/-- A finite rounded magnitude is the rounded significand in its place. -/
theorem magUnits_roundMag {n g : Nat} (hfin : roundMag n g < 0x7F800000) :
    magUnits (roundMag n g) * 2 ^ g = roundShift n (droppedBits n g) * 2 ^ droppedBits n g := by
  have hg := le_droppedBits n g
  have hnormal : droppedBits n g - g = 0 ∨ 2 ^ 23 ≤ roundShift n (droppedBits n g) :=
    (droppedBits_eq_or_le n g).imp (by omega) le_roundShift
  rw [roundMag_of_lt hfin, magUnits_significand (roundShift_le (lt_two_pow_droppedBits n g)) hnormal,
    mul_assoc, ← pow_add, Nat.sub_add_cancel hg]

/-- Against a multiple of the last place `roundShift_nearest` decides. Any other magnitude lies below the
binade of `n`, whose first value is a multiple of the last place and nearer to `n`. -/
theorem roundMag_nearest {n g : Nat} (hfin : roundMag n g < 0x7F800000) (m : Nat) :
    NearestToEven n (magUnits (roundMag n g) * 2 ^ g : Nat) (magUnits m * 2 ^ g : Nat)
      (roundMag n g % 2 = 0) := by
  have hg := le_droppedBits n g
  have hparity : roundMag n g % 2 = roundShift n (droppedBits n g) % 2 := by
    rw [roundMag_of_lt hfin]; omega
  have hscale (x : Nat) : x * 2 ^ (droppedBits n g - g) * 2 ^ g = x * 2 ^ droppedBits n g := by
    rw [mul_assoc, ← pow_add, Nat.sub_add_cancel hg]
  rw [magUnits_roundMag hfin, hparity]
  have hmultiple (x : Nat) (hx : magUnits m = x * 2 ^ (droppedBits n g - g)) :
      NearestToEven n (roundShift n (droppedBits n g) * 2 ^ droppedBits n g : Nat)
        (magUnits m * 2 ^ g : Nat) (roundShift n (droppedBits n g) % 2 = 0) := by
    rw [hx, hscale]
    exact roundShift_nearest n _ x
  rcases magUnits_dvd_or_lt m (droppedBits n g - g) with ⟨x, hx⟩ | hsmall
  · exact hmultiple x (by rw [hx, mul_comm])
  rcases droppedBits_eq_or_le n g with hk | hbinade
  · exact hmultiple (magUnits m) (by simp [hk])
  have hbelow : magUnits m * 2 ^ g < 2 ^ 23 * 2 ^ droppedBits n g := by
    rw [← hscale]
    exact Nat.mul_lt_mul_of_pos_right hsmall (by positivity)
  obtain ⟨hle, -⟩ := roundShift_nearest n (droppedBits n g) (2 ^ 23)
  exact ⟨by omega, fun he => by omega⟩

/-! ## The two operations -/

theorem f32mag_f32make (s : Bool) {m : Nat} (hm : m < 0x80000000) : f32mag (f32make s m) = m := by
  cases s <;> simp [f32mag, f32make] <;> omega

theorem f32sign_f32make (s : Bool) {m : Nat} (hm : m < 0x80000000) : f32sign (f32make s m) = s := by
  simp only [f32sign, f32make, BitVec.getLsbD_ofNat, Nat.testBit_eq_decide_div_mod_eq]
  cases s <;> simp <;> omega

theorem f32isFinite_iff (a : F32) : f32isFinite a = true ↔ f32mag a < 0x7F800000 := by
  simp [f32isFinite]

theorem not_isNaN_of_isFinite {a : F32} (ha : f32isFinite a = true) : f32isNaN a = false := by
  have hlt := (f32isFinite_iff a).1 ha
  exact decide_eq_false (by omega)

theorem not_isInf_of_isFinite {a : F32} (ha : f32isFinite a = true) : f32isInf a = false := by
  simpa [f32isInf] using ((f32isFinite_iff a).1 ha).ne

/-- The sum of finite operands, rounded once: the sign of an exact zero is free. -/
theorem f32add_of_isFinite {a b : F32} (ha : f32isFinite a = true) (hb : f32isFinite b = true) :
    ∃ s n, f32int a + f32int b = withSign s n ∧ f32add a b = f32make s (roundMag n 0) := by
  simp only [f32add, not_isNaN_of_isFinite, not_isInf_of_isFinite, ha, hb]
  by_cases hz : f32int a + f32int b = 0
  · exact ⟨f32sign a && f32sign b, 0, by simp [hz], by simp [hz, roundMag_zero]⟩
  · exact ⟨_, _, (withSign_natAbs _).symm, by simp [hz]⟩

**WHAT THE TASK ASKS**
Type out the material again, matching every line.

**EXERCISE RESPONSE**
/-- A finite rounded magnitude is the rounded significand in its place. -/
theorem magUnits_roundMag {n g : Nat} (hfin : roundMag n g < 0x7F800000) :
    magUnits (roundMag n g) * 2 ^ g = roundShift n (droppedBits n g) * 2 ^ droppedBits n g := by
  have hg := le_droppedBits n g
  have hnormal : droppedBits n g - g = 0 ∨ 2 ^ 23 ≤ roundShift n (droppedBits n g) :=
    (droppedBits_eq_or_le n g).imp (by omega) le_roundShift
  rw [roundMag_of_lt hfin, magUnits_significand (roundShift_le (lt_two_pow_droppedBits n g)) hnormal,
    mul_assoc, ← pow_add, Nat.sub_add_cancel hg]

/-- Against a multiple of the last place `roundShift_nearest` decides. Any other magnitude lies below the
binade of `n`, whose first value is a multiple of the last place and nearer to `n`. -/
theorem roundMag_nearest {n g : Nat} (hfin : roundMag n g < 0x7F800000) (m : Nat) :
    NearestToEven n (magUnits (roundMag n g) * 2 ^ g : Nat) (magUnits m * 2 ^ g : Nat)
      (roundMag n g % 2 = 0) := by
  have hg := le_droppedBits n g
  have hparity : roundMag n g % 2 = roundShift n (droppedBits n g) % 2 := by
    rw [roundMag_of_lt hfin]; omega
  have hscale (x : Nat) : x * 2 ^ (droppedBits n g - g) * 2 ^ g = x * 2 ^ droppedBits n g := by
    rw [mul_assoc, ← pow_add, Nat.sub_add_cancel hg]
  rw [magUnits_roundMag hfin, hparity]
  have hmultiple (x : Nat) (hx : magUnits m = x * 2 ^ (droppedBits n g - g)) :
      NearestToEven n (roundShift n (droppedBits n g) * 2 ^ droppedBits n g : Nat)
        (magUnits m * 2 ^ g : Nat) (roundShift n (droppedBits n g) % 2 = 0) := by
    rw [hx, hscale]
    exact roundShift_nearest n _ x
  rcases magUnits_dvd_or_lt m (droppedBits n g - g) with ⟨x, hx⟩ | hsmall
  · exact hmultiple x (by rw [hx, mul_comm])
  rcases droppedBits_eq_or_le n g with hk | hbinade
  · exact hmultiple (magUnits m) (by simp [hk])
  have hbelow : magUnits m * 2 ^ g < 2 ^ 23 * 2 ^ droppedBits n g := by
    rw [← hscale]
    exact Nat.mul_lt_mul_of_pos_right hsmall (by positivity)
  obtain ⟨hle, -⟩ := roundShift_nearest n (droppedBits n g) (2 ^ 23)
  exact ⟨by omega, fun he => by omega⟩

/-! ## The two operations -/

theorem f32mag_f32make (s : Bool) {m : Nat} (hm : m < 0x80000000) : f32mag (f32make s m) = m := by
  cases s <;> simp [f32mag, f32make] <;> omega

theorem f32sign_f32make (s : Bool) {m : Nat} (hm : m < 0x80000000) : f32sign (f32make s m) = s := by
  simp only [f32sign, f32make, BitVec.getLsbD_ofNat, Nat.testBit_eq_decide_div_mod_eq]
  cases s <;> simp <;> omega

theorem f32isFinite_iff (a : F32) : f32isFinite a = true ↔ f32mag a < 0x7F800000 := by
  simp [f32isFinite]

theorem not_isNaN_of_isFinite {a : F32} (ha : f32isFinite a = true) : f32isNaN a = false := by
  have hlt := (f32isFinite_iff a).1 ha
  exact decide_eq_false (by omega)

theorem not_isInf_of_isFinite {a : F32} (ha : f32isFinite a = true) : f32isInf a = false := by
  simpa [f32isInf] using ((f32isFinite_iff a).1 ha).ne

/-- The sum of finite operands, rounded once: the sign of an exact zero is free. -/
theorem f32add_of_isFinite {a b : F32} (ha : f32isFinite a = true) (hb : f32isFinite b = true) :
    ∃ s n, f32int a + f32int b = withSign s n ∧ f32add a b = f32make s (roundMag n 0) := by
  simp only [f32add, not_isNaN_of_isFinite, not_isInf_of_isFinite, ha, hb]
  by_cases hz : f32int a + f32int b = 0
  · exact ⟨f32sign a && f32sign b, 0, by simp [hz], by simp [hz, roundMag_zero]⟩
  · exact ⟨_, _, (withSign_natAbs _).symm, by simp [hz]⟩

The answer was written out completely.